Sunday, May 18, 2008

Unicode and strlen()

One of the common troubles in the world of modern software is its continuing inability to deal correctly with Unicode. One of the ways this inability manifests itself is when counting the length of the string.

Case in point -- let's take Twitter. Earlier today, I submitted the following update (because I was reading Astrid Lindgren's Karlsson-on-the-Roof in Chinese translation that I found on the web):
我风华正茂:英俊、绝顶聪明、不胖不瘦! (красивый, умный, в меру упитанный мужчина в полном расцвете сил) :D
I was using the web interface to post it, and the counter at the top-right of the form dutifully told me that I had 53 more characters left, because Mozilla gets Unicode right. However, once I submitted the post, Twitter told me that oops, I went way over 140 characters and thus my post will be truncated when shown on the site.

Now, this disconnect happens to be because my post contained many multibyte characters -- 3 bytes per each Chinese character, and 2 bytes per each Cyrillic character:
print strlen('我') . "\n"; // output: 3
print strlen('я') . "\n"; // output: 2
A lot of software was written to deal with "unibyte" characters -- where one byte is used to represent a character, such as is the case with the venerable US-ASCII or ISO-8859-1. For example, such is the case with PHP -- when you use strlen() to calculate the length of the string, it will give you its length in bytes, and not its length in characters.

While this is arguably a sane default behaviour (if I wanted the string size, I would have asked for a string size, not length?), the trouble here is that this chokes on multibyte characters when calculating string lengths. Furthermore, this practice often results in data mutilation, for example when trying to auto-calculate the "short version" of a string and then offer a "read more" link, or when truncating something to fit into visual space constraints.

Consider this:
print substr('你叫什么名字?', 0, 10) . " (read more)\n";
That just sliced the string mid-character, and will usually show up as some version of an os-specific "[?]" glyph. And, of course, that actually truncated the string to 3 characters (plus junk) instead of achieving the wanted result.

Different programming environments cope with this problem in different ways, but most of them require extra work. PHP deals with Unicode by providing an "mbstring" interface to most string functions.

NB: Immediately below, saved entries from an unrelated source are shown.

theorem State.tokenStep_keeps {q : List Instr} {s : State} (h0 : s.Keeps q) :
    (State.tokenStep s).Keeps q := by
  unfold State.tokenStep
  try dsimp only
  repeat' first
    | with_reducible assumption
    | intro _
    | with_reducible apply State.keepSpares_keeps
    | with_reducible apply State.raiseAt_keeps
    | with_reducible apply State.walkOn_keeps
    | with_reducible apply State.raiseFrames_keeps
    | with_reducible apply State.edgesEnd_keeps
    | with_reducible apply State.raiseCan_keeps
    | with_reducible apply State.put_keeps
    | with_reducible apply State.tblComplete_keeps
    | with_reducible apply State.foldl_keeps
    | simp only [State.Keeps.lit]
    | simp only [State.Keeps.litDm, List.length_set]
    | with_reducible apply State.ite_keeps
    | with_reducible apply State.ite_fst_keeps
    | split

theorem execTokenBucketStep_keeps {q : List Instr} {s : State} (h0 : s.Keeps q) :
    ∃ u, execTokenBucketStep s = .next u ∧ u.Keeps q := by
  refine ⟨_, rfl, ?_⟩
  try dsimp only
  repeat' first
    | with_reducible assumption
    | with_reducible apply State.tokenStep_keeps
    | with_reducible apply State.ite_keeps

end Sys2Proof.Machine
end

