theorem State.setRes_keeps {q : List Instr} {s : State} (id : Nat) (x : StreamRes) (h0 : s.Keeps q) :
    (State.setRes s id x).Keeps q := by
  unfold State.setRes
  try dsimp only
  repeat' first
    | with_reducible assumption
    | simp only [State.Keeps.lit]
    | with_reducible apply State.ite_keeps
    | with_reducible apply State.ite_fst_keeps
    | split

theorem State.carShow_keeps {q : List Instr} {s : State} (code : Nat) (h0 : s.Keeps q) :
    (State.carShow s code).Keeps q := by
  unfold State.carShow
  try dsimp only
  repeat' first
    | with_reducible assumption
    | with_reducible apply State.put_keeps
    | with_reducible apply State.ite_keeps

theorem State.notEvaluated_keeps {q : List Instr} {s : State} (a1 : JobItem) (h0 : s.Keeps q) :
    (State.notEvaluated s a1).Keeps q := by
  unfold State.notEvaluated
  try dsimp only
  repeat' first
    | with_reducible assumption
    | with_reducible apply State.setRes_keeps
    | simp only [State.Keeps.lit]
    | with_reducible apply State.ite_keeps
    | with_reducible apply State.ite_fst_keeps
    | split

theorem State.carCancelled_keeps {q : List Instr} {s : State} (j : Job) (h0 : s.Keeps q) :
    (State.carCancelled s j).Keeps q := by
  unfold State.carCancelled
  try dsimp only
  repeat' first
    | with_reducible assumption
    | intro _
    | with_reducible apply State.notEvaluated_keeps
    | with_reducible apply State.setFlag_keeps
    | with_reducible apply State.setTen_keeps
    | with_reducible apply State.carShow_keeps
    | with_reducible apply State.foldl_keeps
    | simp only [State.Keeps.lit]
    | simp only [State.Keeps.litDm, List.length_set]
    | with_reducible apply State.ite_keeps
    | with_reducible apply State.ite_fst_keeps
    | split

theorem State.carDrop_keeps {q : List Instr} {s : State} (p : JobSrc → Bool) (h0 : s.Keeps q) :
    (State.carDrop s p).Keeps q := by
  unfold State.carDrop
  try dsimp only
  repeat' first
    | with_reducible assumption
    | intro _
    | with_reducible apply State.putCar_keeps
    | with_reducible apply State.carCancelled_keeps
    | with_reducible apply State.foldl_keeps
    | simp only [State.Keeps.lit]
    | simp only [State.Keeps.litDm, List.length_set]
    | with_reducible apply State.ite_keeps
    | with_reducible apply State.ite_fst_keeps
    | split

theorem State.abortCmd_keeps {q : List Instr} {s : State} (tn : Nat) (c : TenCmd) (h0 : s.Keeps q) :
    (State.abortCmd s tn c).Keeps q := by
  unfold State.abortCmd
  try dsimp only
  repeat' first
    | with_reducible assumption
    | with_reducible apply State.setTen_keeps
    | with_reducible apply State.cphAbort_keeps
    | with_reducible refine State.cphAbort_keeps_eq ?_ ‹_›
    | simp only [State.Keeps.lit]
    | with_reducible apply State.ite_keeps
    | with_reducible apply State.ite_fst_keeps
    | split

For example, we can use mb_strlen(), and mb_substr() to perform Unicode-aware string manipulation just as we would with regular strlen() and substr():
print strlen('你叫什么名字?') . "\n"; // output: 21
print mb_strlen('你叫什么名字?') . "\n"; // output: 7
This will also do what we actually want and won't chop things off mid-torso:
print mb_substr('你叫什么名字?', 0, 10) . " (read more)\n";
PHP even has an option to replace all string functions with their multibyte equivalents, but this is rife with danger, because there's a good chance that the software you use will want to actually calculate the byte-length of a string and not its character length, i.e. when trying to figure out the size of a binary blob. Read more about mbstring and php.

Python, which is also internally all-ASCII all the time (until python 3000 comes around, that is), deals with multibyte strings in simlarly clunky ways:
mystr = '你叫什么名字?'
print mystr[:4] + ' (read more)' # outputs junk
In order to correctly handle Unicode strings, you have to first go from a string object to a unicode object by ways of using .decode('utf-8'):
myuni = mystr.decode('utf-8')
print myuni[:4] + ' (read more)' # yay!
Alternatively, you can prepend all your unicode strings with 'u' to go straight to a unicode object, bypassing the ascii-centric string object:
myuni = u'你叫什么名字?'
print myuni[:4] + ' (read more)' # yay!
However, you'll still be doing a lot of .decode('utf-8') when you are doing things like reading data from a file. The linked talk is probably the most succinct and useful presentation on python and Unicode I've found: you should read it.


Yes, Unicode is a pain in the ass, and requires jumping through extra loops whenever you get to deal with it. However, beleve me when I tell you that if you get used to the idea of Unicode from the very first line of your application, you won't have to later go back and rewrite things, potentially subtly breaking them in the process (e.g. see Twitter). Retrofitting an existing application to make it support Unicode quite often involves lots and lots of eye-stabbing and pain.

Oh, and the first person who says "why doesn't everyone just use English?" will be propmlty fed to the most rabid apparatchiks of the Office Québécois de la Langue Française. ;)


Mads Sülau Jørgensen said...

When reading unicode files with puthon, the codecs module provides a nice wrapper so read() returns a unicode object and write(s) proplery encodes the string it is given prior to writing it to the file.

Also I think unicode is one of the things php is (finally) going to tackle for php 6.

Unknown said...
This comment has been removed by a blog administrator.